- Aim of the exercise -
Your answer must be a single number: the count of lines in the records below that include the string "results".

━━━━━ Records for this task ━━━━━

-- ==== Sys2Proof/Tests/Slice0.lean ====
section
/-! SUPPORT. The model's own tests: ill-formed terms the check refuses, words written out from the spec's
encoding, test vectors of 95_test_vectors.md, and a witness for the hypotheses of each statement. Expected
results are the spec's, by the vector or program named. -/

namespace Sys2Proof.Tests

open Sys2Proof.Machine

/-! ## WellFormed refuses ill-formed terms -/

/-- Offset `0x400` is Control, not a hole. -/
theorem test_rdInv_at_register_ill_formed : (Instr.rdInv 0x400).wellFormed = false := by decide
theorem test_rdInv_at_cell_ill_formed : (Instr.rdInv 0x18C).wellFormed = false := by decide
theorem test_wrInv_at_register_ill_formed : (Instr.wrInv 0x430 5).wellFormed = false := by decide
theorem test_start_without_bit_ill_formed : (Instr.wrCtrlStart 0x9).wellFormed = false := by decide
theorem test_reset_with_start_ill_formed : (Instr.wrCtrlReset 0xC).wellFormed = false := by decide
theorem test_reset_without_bit_ill_formed : (Instr.wrCtrlReset 0x1).wellFormed = false := by decide
theorem test_cfg_with_start_ill_formed : (Instr.wrCtrlCfg 0x4).wellFormed = false := by decide
theorem test_cfg_with_reset_ill_formed : (Instr.wrCtrlCfg 0x8).wellFormed = false := by decide
theorem test_wide_offset_not_encodable : (Instr.rdInv 0x10000).encodable = false := by decide
theorem test_wide_write_offset_not_encodable : (Instr.wrInv 0x10000 0).encodable = false := by decide

/-! ## Decoding: a word of each class, written out from the fields of 30_encoding.md R51 -/

/-- `rw`, seven zeros, `size`, `off`, `v`. -/
theorem test_decode_rdA :
    decodeWord 0b0_0000000_00000100_0000000110001100_00000000000000000000000000000000#64 = .rdA 99 := by
  decide
theorem test_decode_rdB : decodeWord 0x0004022400000000#64 = .rdB 9 := by decide
theorem test_decode_rdC : decodeWord 0x0004030400000000#64 = .rdC 1 := by decide
theorem test_decode_rdCtrl : decodeWord 0x0004040000000000#64 = .rdCtrl := by decide
theorem test_decode_rdSize : decodeWord 0x0004041000000000#64 = .rdSize := by decide
/-- The example of R51. -/
theorem test_decode_rdStatus : decodeWord 0x0004042000000000#64 = .rdStatus := by decide
/-- V-D3: `size` is ignored. -/
theorem test_decode_rdId_size_8 : decodeWord 0x0008043000000000#64 = .rdId := by decide
theorem test_decode_rdInv : decodeWord 0x0004040100000000#64 = .rdInv 0x401 := by decide
/-- The example of R51. -/
theorem test_decode_wrA : decodeWord 0x80040008FFFFFFFE#64 = .wrA 2 0xFFFFFFFE := by decide
theorem test_decode_wrB :
    decodeWord 0b1_0000000_00000100_0000001000000100_11111111111111111111111111111000#64 =
      .wrB 1 0xFFFFFFF8 := by
  decide
theorem test_decode_wrC : decodeWord 0x80040300DEADBEEF#64 = .wrC 0 0xDEADBEEF := by decide
theorem test_decode_wrSize : decodeWord 0x8004041000000064#64 = .wrSize 100 := by decide
theorem test_decode_wrStatus : decodeWord 0x8004042000000003#64 = .wrStatus 3 := by decide
theorem test_decode_wrId : decodeWord 0x8004043000001234#64 = .wrId 0x1234 := by decide
theorem test_decode_wrInv : decodeWord 0x8004000200000009#64 = .wrInv 2 9 := by decide
/-- P3 step 8: both command bits, a START. -/
theorem test_decode_start : decodeWord 0x800404000000000D#64 = .wrCtrlStart 0xD := by decide
theorem test_decode_reset : decodeWord 0x8004040000000008#64 = .wrCtrlReset 8 := by decide
/-- Bits 62:56 are ignored. -/
theorem test_decode_cfg : decodeWord 0xFF04040000000003#64 = .wrCtrlCfg 3 := by decide

theorem test_decode_too_wide : decode (2 ^ 64) = .error .widerThanTransactionWord := by rfl
theorem test_decodeTableWord : decodeTableWord 64 0x8000041000000000 = some (.wrSize 0) := by decide
theorem test_encode_start : encode (.wrCtrlStart 7) = 0x8004040000000007#64 := by decide
theorem test_encode_rdStatus : encode .rdStatus = 0x0004042000000000#64 := by decide

/-- V-D1. -/
theorem test_decodeOffset_edges :
    decodeOffset 0x18C = .matrixA 99 ∧ decodeOffset 0x190 = .invalid ∧
    decodeOffset 0x1FC = .invalid ∧ decodeOffset 0x224 = .matrixB 9 ∧
    decodeOffset 0x228 = .invalid ∧ decodeOffset 0x324 = .matrixC 9 ∧
    decodeOffset 0x328 = .invalid ∧ decodeOffset 0x434 = .invalid ∧
    decodeOffset 0x500 = .invalid ∧ decodeOffset 0x203 = .invalid := by decide

/-! ## Small states -/

/-- An enabled device, otherwise as after reset, with the listed transactions to come. -/
def enabledWith (ts : List Transaction) : State := { State.reset with ctrl := 1, pending := ts }

/-- A state with given scalars (`CTRL / STATUS / IRQ` of 95_test_vectors.md, section 2.4). -/
def scalars (ctrl : Word) (status : BitVec 2) (irq : Bool) : State :=
  { State.reset with ctrl := ctrl, status := status, irq := irq }

/-- A state of size `n` with the first cells of `A` and `B` as listed and the others 0. -/
def loaded (n : Fin 11) (a b : List Word) : State :=
  { State.reset with
    ctrl := 1, size := n
    A := Vector.ofFn fun i => (a[i.val]?).getD 0
    B := Vector.ofFn fun i => (b[i.val]?).getD 0 }

/-- A test of the state that an outcome answers. -/
def answers (o : Host.Outcome State Fault Refusal) (p : State → Bool) : Bool :=
  match o with
  | .next t => p t
  | .fault _ => false
  | .refused _ => false

/-! ## Reads (section 2.2) -/

/-- V-Z1 and V-R9: right after reset the device is disabled, and Id reads 0. -/
theorem test_reset_reads_zero :
    answers (step (State.reset.withFetchWord 64 0x0004043000000000)) (·.returned == [0]) := by decide
/-- V-R1: a cell may hold the sentinel. -/
theorem test_rdA_returns_cell :
    answers (exec (.rdA 99) { loaded 0 [] [] with A := Vector.replicate 100 0xA0E0A0E0 })
      (·.returned == [0xA0E0A0E0]) := by decide
theorem test_rdB_returns_cell : answers (exec (.rdB 1) (loaded 0 [] [5, 6])) (·.returned == [6]) := by
  decide
theorem test_rdC_returns_cell :
    answers (exec (.rdC 9) { loaded 0 [] [] with C := Vector.ofFn fun i => BitVec.ofNat 32 i.val })
      (·.returned == [9]) := by decide
/-- V-R4. -/
theorem test_rdCtrl_whole :
    answers (exec .rdCtrl (scalars 0xFFFFFFF1 0 false)) (·.returned == [0xFFFFFFF1]) := by decide
theorem test_rdSize : answers (exec .rdSize (loaded 10 [] [])) (·.returned == [0xA]) := by decide
/-- R76, the example. -/
theorem test_rdStatus_acknowledges :
    answers (exec .rdStatus (scalars 1 3 true))
      (fun t => t.returned == [3] && t.irq == false && t.status == 3) := by decide
/-- V-R11: no acknowledgement while disabled. -/
theorem test_rdStatus_disabled_keeps_line :
    answers (exec .rdStatus (scalars 0 3 true))
      (fun t => t.returned == [0] && t.irq == true && t.status == 3) := by decide
theorem test_rdId : answers (exec .rdId (scalars 1 0 false)) (·.returned == [0x0000C1A0]) := by decide
theorem test_rdInv : answers (exec (.rdInv 0x404) (scalars 1 0 false)) (·.returned == [0xA0E0A0E0]) := by
  decide
/-- V-R10, both values of the parameter. -/
theorem test_rdInv_disabled :
    answers (exec (.rdInv 0x404) (scalars 0 0 false)) (·.returned == [0]) ∧
    answers (exec (.rdInv 0x404) { scalars 0 0 false with
      config := { Config.decided with disabledInvalidRead := 0xA0E0A0E0 } })
      (·.returned == [0xA0E0A0E0]) := by decide

/-! ## Writes (section 2.3) -/

/-- V-W1: stored beyond `SIZE * SIZE`, while disabled too. -/
theorem test_wrA_stores :
    answers (exec (.wrA 99 0x80000000) State.reset)
      (fun t => t.A[99] == 0x80000000 && t.A[98] == 0) := by decide
/-- V-W7: one cell per write. -/
theorem test_wrB_stores_one_cell :
    answers (exec (.wrB 1 7) State.reset)
      (fun t => t.B[0] == 0 && t.B[1] == 7 && t.B[2] == 0) := by decide
/-- V-W2. -/
theorem test_wrC_dropped : answers (exec (.wrC 0 0xDEADBEEF) State.reset) (· == State.reset) := by decide
/-- V-W4: the clamp is unsigned. -/
theorem test_wrSize_clamps :
    [0, 1, 9, 0xA, 0xB, 0x64, 0x7FFFFFFF, 0x80000000, 0xFFFFFFFF].map (fun v => (clampSize v).val) =
      [0, 1, 9, 10, 10, 10, 10, 10, 10] := by decide
/-- V-W5. -/
theorem test_wrStatus_dropped :
    answers (exec (.wrStatus 0) (scalars 7 3 true)) (· == scalars 7 3 true) := by decide
theorem test_wrId_dropped : answers (exec (.wrId 0x1234) State.reset) (· == State.reset) := by decide
/-- V-W3. -/
theorem test_wrInv_dropped : answers (exec (.wrInv 2 5) State.reset) (· == State.reset) := by decide

/-! ## Control writes (section 2.4) -/

/-- The scalars after a Control write. -/
def afterControl (s : State) (v : Word) (ctrl : Word) (status : BitVec 2) (irq : Bool) (m : Mode) : Bool :=
  answers (step { s with pending := [.wr 0x400 4 v] })
    (fun t => t.ctrl == ctrl && t.status == status && t.irq == irq && t.mode == m)

/-- V-C1, V-C2, V-C3, V-C4. -/
theorem test_control_from_reset :
    afterControl (scalars 0 0 false) 0x1 0x1 0 false .idle ∧
    afterControl (scalars 0 0 false) 0x2 0x2 0 false .disabled ∧
    afterControl (scalars 0 0 false) 0x5 0x5 3 false .ended ∧
    afterControl (scalars 0 0 false) 0x7 0x7 3 true .ended := by decide
/-- V-C6, V-C9, V-C10: START_OP with ENABLE clear. -/
theorem test_control_start_disabled :
    afterControl (scalars 0 0 false) 0x6 0x6 0 false .disabled ∧
    afterControl (scalars 7 3 true) 0xC 0xC 3 true .disabled ∧
    afterControl (scalars 1 0 false) 0xC 0xC 0 false .disabled := by decide
/-- V-C5, V-C6 with `START_REQUIRES_ENABLE = false`. -/
theorem test_control_start_not_requiring_enable :
    afterControl { scalars 0 0 false with config := { Config.decided with startRequiresEnable := false } }
      0x6 0x6 3 true .disabled := by decide
/-- V-C7, V-C8, V-C19. -/
theorem test_control_resetStat :
    afterControl (scalars 7 3 true) 0x9 0x9 0 false .idle ∧
    afterControl (scalars 7 3 true) 0x8 0x8 0 false .disabled ∧
    afterControl (scalars 1 0 false) 0xFFFFFFFA 0xFFFFFFFA 0 false .disabled := by decide
/-- V-C11, V-C12, V-C14, V-C15, V-C16, V-C17, V-C18. -/
theorem test_control_line_and_latches :
    afterControl (scalars 7 3 true) 0xD 0xD 3 true .ended ∧
    afterControl (scalars 7 3 false) 0x7 0x7 3 true .ended ∧
    afterControl (scalars 5 3 false) 0x3 0x3 3 false .ended ∧
    afterControl (scalars 7 3 true) 0x1 0x1 3 true .ended ∧
    afterControl (scalars 7 3 true) 0x0 0x0 3 true .disabled ∧
    afterControl (scalars 0 3 true) 0x1 0x1 3 true .ended ∧
    afterControl (scalars 1 0 false) 0xFFFFFFF5 0xFFFFFFF5 3 false .ended := by decide

/-! ## The multiply (section 2.5) -/

/-- The first `n` cells of `C` after the multiply. -/
def results (n : Fin 11) (a b : List Word) : List Word :=
  ((loaded n a b).multiply.C.toList).take n.val

/-- V-M3, V-M4, V-M5, V-M8: wraps, does not saturate. -/
theorem test_multiply_wraps :
    results 1 [0xFFFFFFFF] [0xFFFFFFFF] = [1] ∧ results 1 [0x7FFFFFFF] [2] = [0xFFFFFFFE] ∧
    results 1 [0x80000000] [0xFFFFFFFF] = [0x80000000] ∧
    results 1 [0xB505] [0xB505] = [0x80001219] := by decide
/-- V-M10. -/
theorem test_multiply_mixed_signs :
    results 2 [0xFFFFFFFD, 4, 5, 0xFFFFFFFA] [7, 0xFFFFFFF8] = [0xFFFFFFCB, 0x53] := by decide
/-- E1 with the result the rules give (C4). -/
theorem test_multiply_source_example :
    results 4 [1, 2, 4, 0, 0, 5, 7, 1, 1, 0, 5, 3, 1, 1, 0, 4] [3, 1, 2, 4] = [13, 23, 25, 20] := by decide
/-- V-M12: full size. -/
theorem test_multiply_full_size :
    results 10 ((List.range 100).map fun i => BitVec.ofNat 32 (i + 1))
      ((List.range 10).map fun c => BitVec.ofNat 32 (c + 1)) =
      [0x181, 0x3A7, 0x5CD, 0x7F3, 0xA19, 0xC3F, 0xE65, 0x108B, 0x12B1, 0x14D7] := by decide +kernel
/-- V-M15, V-M16: stride `n`, and the stale upper cell of `C`. -/
theorem test_multiply_stride_and_stale_cell :
    (({ loaded 2 [1, 2, 3, 4, 5, 6, 7, 8, 9] [1, 1, 1] with
        C := (loaded 3 [1, 2, 3, 4, 5, 6, 7, 8, 9] [1, 1, 1]).multiply.C } : State).multiply.C.toList).take 3 =
      [3, 7, 24] := by decide

/-! ## Witnesses: states and operands that meet the hypotheses of the statements -/

/-- DecodeOfEncodeIsTheInstruction, at the last encodable invalid offset. -/
theorem witness_round_trip :
    (Instr.wrInv 0xFFFF 5).wellFormed = true ∧ (Instr.wrInv 0xFFFF 5).encodable = true ∧
    (Instr.rdInv 0x434).wellFormed = true ∧ (Instr.wrCtrlReset 0xB).wellFormed = true ∧
    (Instr.wrCtrlStart 0xF).wellFormed = true ∧ (Instr.wrCtrlCfg 0xFFFFFFF3).wellFormed = true := by decide

/-- EachTransactionHasTheClassOfItsTarget: each target at the ends of its window, and each class of control
word. -/
theorem witness_targets :
    decodeOffset 0 = .matrixA 0 ∧ decodeOffset 0x18C = .matrixA 99 ∧ decodeOffset 0x200 = .matrixB 0 ∧
    decodeOffset 0x224 = .matrixB 9 ∧ decodeOffset 0x300 = .matrixC 0 ∧
    decodeOffset 0x324 = .matrixC 9 ∧ decodeOffset 0x400 = .control ∧ decodeOffset 0x410 = .size ∧
    decodeOffset 0x420 = .status ∧ decodeOffset 0x430 = .id ∧ decodeOffset 0x4FC = .invalid ∧
    (0x4#32).getLsbD 2 = true ∧ ((0x8#32).getLsbD 3 = true ∧ (0x8#32).getLsbD 2 = false) ∧
    ((0x3#32).getLsbD 3 = false ∧ (0x3#32).getLsbD 2 = false) := by decide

━━━━━

- Task answer -
8